Granular activated carbon optimization for enhanced environmental disaster resilience and malathion removal from agricultural effluent

¹ East Coast Environmental Research Institute, Universiti Sultan Zainal Abidin, Kuala Terengganu 21300, Malaysia
² Faculty of Bioresource and Food Technology, Universiti Sultan Zainal Abidin, 22200 Besut, Terengganu, Malaysia
³ Faculty of Engineering, Universiti Putra Malaysia, 43400 UPM Serdang, Selangor Darul Ehsan, Malaysia
⁴ Laboratory of Algal Biotechnology, Centre Algatech, Institute of Microbiology of the Czech Academy of Sciences, Opatovický mlýn, Novohradská 237, 379 81 Třeboň, Czech Republic
⁵ Faculty of Ocean Engineering, Universiti Malaysia Terengganu, 21300 Kuala Terengganu, Terengganu
⁶ Faculty of Informatics and Computing, Universiti Sultan Zainal Abidin, 22200 Besut, Terengganu, Malaysia

^* Corresponding author: hajjarjusoh@unisza.edu.my, aidamahiddin@unisza.edu.my

Abstract

The study aimed to address the critical problem of malathion pesticide contamination in agricultural runoff and its adverse impact on the environment. It specifically focused on utilizing granular activated carbon (GAC), derived from both coal (CBAC) and peat (PBAC), as a promising solution for effective malathion removal. This study focused on the substantial influence of particle size and GAC dosage on the removal efficiency of malathion. It was determined that optimal conditions, resulting in an impressive 90% removal efficiency, were achieved when the initial malathion concentration of 7 μg L^-1 was reduced to approximately 1.14 μg L^-1 and 1.5 μg L^-1 for CBAC with particle sizes of 0.063 mm and 1.0 mm, respectively.
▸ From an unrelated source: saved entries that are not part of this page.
/-- The text of a frame is a line of that frame. -/
theorem parseLine_lineText (id : CanId) {ds : List Byte} (h : ds.length ≤ 8) :
    parseLine (lineText id ds) = .ok (frameOf id ds) := by
  rw [(lineText_parts id h).parseLine_eq, idOfBytes_bytesOfId]

theorem decodeLine_eq_ok_iff (chars : List Byte) (i : Instr) :
    decodeLine chars = .ok i ↔ ∃ f, parseLine chars = .ok f ∧ i = tlineOf f := by
  unfold decodeLine
  split
  · rename_i f hf
    simp [hf, eq_comm]
  · rename_i hd
    simp [hd]

/-- The row of a frame of at most 8 bytes encodes as the frame's text. -/
theorem encode_tlineOf (id : CanId) {bs : List Byte} (h : bs.length ≤ 8) :
    encode (tlineOf (frameOf id bs)) = .line (lineText id bs) := by
  match bs, h with
  | [], _ => rfl
  | [_], _ => rfl
  | [_, _], _ => rfl
  | [_, _, _], _ => rfl
  | [_, _, _, _], _ => rfl
  | [_, _, _, _, _], _ => rfl
  | [_, _, _, _, _, _], _ => rfl
  | [_, _, _, _, _, _, _], _ => rfl
  | [_, _, _, _, _, _, _, _], _ => rfl
  | _ :: _ :: _ :: _ :: _ :: _ :: _ :: _ :: _ :: _, h => simp only [List.length_cons] at h; omega

/-- All that reading a line loses is the case of its letters. -/
theorem LineParts.lineText_eq {chars idChars dataChars idBytes ds : List Byte} {d : Byte}
    (h : LineParts chars idChars d dataChars idBytes ds) : lineText (idOfBytes idBytes) ds = chars.map upcase := by
  rw [h.chars_eq, lineText, bytesOfId_idOfBytes h.id_length, hexOfBytes_of_hexBytes h.id_bytes,
    hexOfBytes_of_hexBytes h.data_bytes, hexChar_of_hexDigit h.length_digit]
  simp only [List.map_cons, List.map_append]
  rfl

/-- Settles O3. -/
theorem encodeOfDecodedLine : Obligations.EncodeOfDecodedLine := by
  intro chars i hi
  obtain ⟨f, hf, rfl⟩ := (decodeLine_eq_ok_iff ..).mp hi
  obtain ⟨idChars, d, dataChars, idBytes, ds, hparts, rfl⟩ := (parseLine_ok_iff ..).mp hf
  rw [encode_tlineOf _ hparts.length_le, hparts.lineText_eq]

end Sys2Proof.Proofs
end

section
/-! The PGN map: the identifier bits under the mask are the PGN number, so a decoder is selected by one mask and match
(30_encoding.md R103, 41_pgn_decode.md R160 to R164). -/

namespace Sys2Proof.Proofs

open Sys2Proof Sys2Proof.Machine

/-! ## The PGN number and the mask -/

/-- The number of data page bits that count. -/
def pageBits (edp : Bool) : Nat := if edp then 2 else 1

theorem pageBits_false : pageBits false = 1 := rfl

theorem pageBits_true : pageBits true = 2 := rfl

/-- The mask keeps the page bits, PF and PS: bits 8 up to the last page bit. -/
theorem canMask_getElem (edp : Bool) (i : Nat) (h : i < 32) :
    (canMask edp)[i] = (decide (8 ≤ i) && decide (i < 24 + pageBits edp)) := by
  have hbits : ∀ (e : Bool) (j : Fin 32),
      (canMask e).getLsbD j = (decide (8 ≤ j.val) && decide (j.val < 24 + pageBits e)) := by decide
  exact hbits edp ⟨i, h⟩

theorem and_canMask (edp : Bool) (id : CanId) :
    id &&& canMask edp = (id.extractLsb' 8 (16 + pageBits edp)).setWidth 32 <<< 8 := by
  ext i hi
  rw [BitVec.getElem_and, canMask_getElem edp i hi, BitVec.getElem_shiftLeft]
  rcases Nat.lt_or_ge i 8 with hlow | hhigh
  · simp [hlow]
  · obtain ⟨j, rfl⟩ := Nat.exists_eq_add_of_le hhigh
    have hpage : 8 + j < 24 + pageBits edp ↔ j < 16 + pageBits edp := by omega
    simp [hpage, BitVec.getLsbD_eq_getElem hi, Bool.and_comm]

theorem and_canMask_toNat (edp : Bool) (id : CanId) :
    (id &&& canMask edp).toNat = 2 ^ 8 * (id.toNat / 2 ^ 8 % 2 ^ (16 + pageBits edp)) := by
  have hid := id.isLt
  rw [and_canMask, BitVec.toNat_shiftLeft, BitVec.toNat_setWidth, BitVec.extractLsb'_toNat, Nat.shiftRight_eq_div_pow,
    Nat.shiftLeft_eq]
  cases edp with
  | false => rw [pageBits_false]; omega
  | true => rw [pageBits_true]; omega

/-- The PGN number in integer arithmetic: the page, PF, and PS from PF 240 on (41_pgn_decode.md R162). -/
theorem pgnOfId_eq (edp : Bool) (id : CanId) :
    pgnOfId edp id = id.toNat / 2 ^ 24 % 2 ^ pageBits edp * 2 ^ 16 + id.toNat / 2 ^ 16 % 2 ^ 8 * 2 ^ 8 +
      (if id.toNat / 2 ^ 16 % 2 ^ 8 < 240 then 0 else id.toNat / 2 ^ 8 % 2 ^ 8) := by
  simp only [pgnOfId, BitVec.extractLsb'_toNat, Nat.shiftRight_eq_div_pow]
  cases edp with
  | false => rw [pageBits_false, if_neg Bool.false_ne_true]; split_ifs <;> omega
  | true => rw [pageBits_true, if_pos rfl]; split_ifs <;> omega

/-- A PGN number whose PF is at least 240 holds PS, so it and the masked identifier fix each other. -/
theorem pgnOfId_eq_iff (edp : Bool) (id : CanId) {n : Nat} (hpf : 240 ≤ n / 2 ^ 8 % 2 ^ 8) (hn : n < 2 ^ 18) :
    pgnOfId edp id = n ↔ id &&& canMask edp = BitVec.ofNat 32 (n * 2 ^ 8) := by
  rw [pgnOfId_eq, ← BitVec.toNat_inj, and_canMask_toNat, BitVec.toNat_ofNat]
  cases edp with
  | false => rw [pageBits_false]; split_ifs <;> omega
  | true => rw [pageBits_true]; split_ifs <;> omega

/-! ## The selection -/

/-- The PGN number that selects a decoder; IGNORE has none of its own (41_pgn_decode.md R164). -/
def pgnNumber : Decoder → Option Nat
  | .pgn128259 => some 128259
  | .pgn127488 => some 127488
  | .pgn127493 => some 127493
  | .pgn127508 => some 127508
  | .pgn127506 => some 127506
  | .pgn130306 => some 130306
  | .pgn127250 => some 127250
  | .pgn127245 => some 127245
  | .pgn127237 => some 127237
  | .ignore => none

/-- Every number in the table has a PF of at least 240. -/
theorem pgnNumber_range {d : Decoder} {n : Nat} (h : pgnNumber d = some n) : 240 ≤ n / 2 ^ 8 % 2 ^ 8 ∧ n < 2 ^ 18 := by
  cases d <;> cases h <;> decide

theorem pgnNumber_ofPgn (n : Nat) : pgnNumber (Decoder.ofPgn n) = some n ∨ Decoder.ofPgn n = .ignore := by
  unfold Decoder.ofPgn
  split_ifs <;> simp_all [pgnNumber]

theorem ofPgn_eq_iff {d : Decoder} {n : Nat} (h : pgnNumber d = some n) (m : Nat) : Decoder.ofPgn m = d ↔ m = n := by
  constructor
  · rintro rfl
    rcases pgnNumber_ofPgn m with hm | hm
    · exact Option.some.inj (hm.symm.trans h)
    · rw [hm] at h
      cases h
  · rintro rfl
    cases d <;> cases h <;> rfl

/-- The decoder that an identifier selects (41_pgn_decode.md R160). -/
def selected (edp : Bool) (id : CanId) : Decoder := Decoder.ofPgn (pgnOfId edp id)

theorem decodeCan_eq (edp : Bool) (f : CanFrame) : decodeCan edp f = (selected edp f.id).instr f := rfl

theorem selected_eq_iff (edp : Bool) (id : CanId) {d : Decoder} {n : Nat} (h : pgnNumber d = some n) :
    selected edp id = d ↔ id &&& canMask edp = BitVec.ofNat 32 (n * 2 ^ 8) := by
  obtain ⟨hpf, hn⟩ := pgnNumber_range h
  rw [selected, ofPgn_eq_iff h, pgnOfId_eq_iff edp id hpf hn]

/-- The match values are those of the nine PGN numbers. -/
theorem mem_canMatches_iff (m : CanId) :
    m ∈ canMatches ↔ ∃ d n, pgnNumber d = some n ∧ m = BitVec.ofNat 32 (n * 2 ^ 8) := by
  constructor
  · intro h
    have hlist : canMatches = ([Decoder.pgn128259, .pgn127488, .pgn127493, .pgn127508, .pgn127506, .pgn130306, .pgn127250,
        .pgn127245, .pgn127237].filterMap pgnNumber).map fun n => BitVec.ofNat 32 (n * 2 ^ 8) := rfl
    rw [hlist] at h
    obtain ⟨n, hn, rfl⟩ := List.mem_map.mp h
    obtain ⟨d, -, hd⟩ := List.mem_filterMap.mp hn
    exact ⟨d, n, hd, rfl⟩
  · rintro ⟨d, n, h, rfl⟩
    cases d <;> cases h <;> decide

/-- IGNORE is what every identifier outside the map selects. -/
theorem selected_eq_ignore_iff (edp : Bool) (id : CanId) :
    selected edp id = .ignore ↔ id &&& canMask edp ∉ canMatches := by
  rw [mem_canMatches_iff]
  constructor
  · rintro hign ⟨d, n, hd, hm⟩
    obtain rfl := hign.symm.trans ((selected_eq_iff edp id hd).mpr hm)
    cases hd
  · intro h
    exact (pgnNumber_ofPgn (pgnOfId edp id)).resolve_left fun hd => h ⟨_, _, hd, (selected_eq_iff edp id hd).mp rfl⟩

theorem instr_inj {d e : Decoder} {f : CanFrame} : d.instr f = e.instr f ↔ d = e := by
  constructor
  · intro h
    cases d <;> cases e <;> cases h <;> rfl
  · rintro rfl
    rfl

/-- A frame decodes to a row exactly when its identifier selects that row's decoder. -/
theorem decodeCan_eq_instr_iff (edp : Bool) (f : CanFrame) (d : Decoder) :
    decodeCan edp f = d.instr f ↔ selected edp f.id = d := instr_inj

theorem decodeCan_eq_instr_iff_match (edp : Bool) (f : CanFrame) {d : Decoder} {n : Nat} (h : pgnNumber d = some n) :
    decodeCan edp f = d.instr f ↔ f.id &&& canMask edp = BitVec.ofNat 32 (n * 2 ^ 8) :=
  (decodeCan_eq_instr_iff edp f d).trans (selected_eq_iff edp f.id h)

/-- Settles O10: each decoder's match value is its PGN number above the source address. -/
theorem pgnMap : Obligations.PgnMap := fun edp f =>
  ⟨decodeCan_eq_instr_iff_match edp f (d := .pgn128259) rfl, decodeCan_eq_instr_iff_match edp f (d := .pgn127488) rfl,
    decodeCan_eq_instr_iff_match edp f (d := .pgn127493) rfl, decodeCan_eq_instr_iff_match edp f (d := .pgn127508) rfl,
    decodeCan_eq_instr_iff_match edp f (d := .pgn127506) rfl, decodeCan_eq_instr_iff_match edp f (d := .pgn130306) rfl,
    decodeCan_eq_instr_iff_match edp f (d := .pgn127250) rfl, decodeCan_eq_instr_iff_match edp f (d := .pgn127245) rfl,
    decodeCan_eq_instr_iff_match edp f (d := .pgn127237) rfl,
    (decodeCan_eq_instr_iff edp f .ignore).trans (selected_eq_ignore_iff edp f.id)⟩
In contrast, PBAC exhibited a removal efficiency of 2.87 μg L^-1 under similar conditions. The study further employed the Langmuir and Freundlich adsorption isotherms models to analyze the adsorption behavior of malathion on GAC. The equilibrium data closely aligned with both models, and the maximum adsorption capacity was determined to be an impressive 248.1 mg g^-1. These findings highlight the significant potential of GAC, whether coal or peat-based, as a highly effective absorbent material for mitigating malathion contamination in agricultural runoff. This research contributes to enhancing environmental disaster resilience by offering a viable method for optimizing GAC use, thereby reducing the detrimental effects of pesticide contamination on the environment.